WHAT YOU SHOULD DO
Which lines of the records below contain the string "sweep"? Report each of them.

Extracted data entries
^^^^
/-- The words of a bus store that waits at the head of the store buffer (R301). -/
def busAddrs (s : State) : List Nat :=
  if headWaits s then s.dx.stores.head?.elim [] fun st => let a := st.addr - st.addr % 4; if st.size = 8 then [a, a + 4] else [a]
  else []

/-- One visit of page `p` (R307): it starts SYS on demand, and waits for the engine's words (R304). -/
def scrubVisit (s : State) (p : Nat) (weak : List Nat) : State :=
  let late := engineAddrs s ++ busAddrs s
  let s := engineDrain (demandStart s 0) (engineFuel s)
  let (r, u, s) := (List.range 64).foldl (fun (x : Bool × Bool × State) i =>
    let a := 0x20000000 + 256 * p + 4 * i
    let (r, u, s) := scrubWord x.2.2 a (weak.contains i) (late.contains a)
    (x.1 || r, x.2.1 || u, s)) (false, false, s)
  let s := { s.put NVS_SCRUBPOS_PAGE p with nvs := { s.nvs with sweep := p } }
  let s := if r then noteRefresh (nvsEvt s 5) p else s
  if u then moveStart s p else s

/-- NV_SCRUB_VISIT (R307): the page after the one visited last; `weak` names the words that fail a reduced margin. -/
def execNvScrubVisit (weak : List Nat) (s : State) : Host.Outcome State Fault Refusal :=
  live s (scrubVisit s ((s.nvs.sweep + 1) % 8192) weak)

/-- NV_PAGE_MOVE (R309): a move that was decided is carried out; with none decided, the next that is due is. -/
def execNvPageMove (page : Nat) (s : State) : Host.Outcome State Fault Refusal :=
  live s (if s.nvs.moving = some page then moveFinish s else if s.nvs.moving.isNone then moveNext s else s)

/-! ### Resets (R322) -/

/-- The store at a management restart: management work stops, firmware's page commands and record requests end NOT_READY, a
tally add that has begun completes. -/
def nvRestart (s : State) : State :=
  let s := { s with nvs := { s.nvs with moving := none, moveDue := [] } }
  let s := s.put NVS_STAT_MOVING 0
  let tly (o : NvOp) : Bool := o.kind == 2 || o.kind == 3
  let back := (s.nvs.ops.filter fun o => o.src == 1 && !o.begun).map fun o => (o.idx, o.amt)
  let s := { s with nvs := { s.nvs with own := back ++ s.nvs.own } }
  let s := setOps s (s.nvs.ops.filterMap fun o => if !o.fw && tly o && !o.begun then none
    else if o.fw || o.src == 1 then some o else some { o with place := none, src := 2 })
  opsStop s (fun o => !tly o) 8 false

/-- The store at a watchdog or software reset: what firmware started stops, its page's fields clear but for NVS_SCRUB and what
the hardware shows; a tally add that has begun completes unreported. -/
def nvSoftReset (s : State) : State :=
  let tly (o : NvOp) : Bool := o.kind == 2 || o.kind == 3
  let s := s.nvs.ops.foldl (fun s o => if o.fw && !tly o then runEnd s o else s) s
  let hold := s.get NVS_STAT_HOLDRDY
  let mv := s.get NVS_STAT_MOVING
  let l := s.nvs.ops.filterMap fun o =>
    if !o.fw then some o else if tly o && o.begun then some { o with fw := false, place := none, src := 2 } else none
  let s := setOps ((s.resetPage 0x40009000 [0x60]).put NVS_STAT_HOLDRDY hold |>.put NVS_STAT_MOVING mv) l
  pump s (pumpFuel s)

/-- The store at power-on reset, and at a loss of every supply: begun words are whole, nothing else is written (R301, R306,
R320, R322). -/
def nvPowerOn (s : State) : State :=
  let n := { s.nvs with ops := [], moving := none, moveDue := [], yielded := false }
  { s.resetPage 0x40009000 [] with nvs := n }

end Sys2Proof.Machine
end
^^^^
PROBLEM SOLUTION
  let s := { s.put NVS_SCRUBPOS_PAGE p with nvs := { s.nvs with sweep := p } }
  live s (scrubVisit s ((s.nvs.sweep + 1) % 8192) weak)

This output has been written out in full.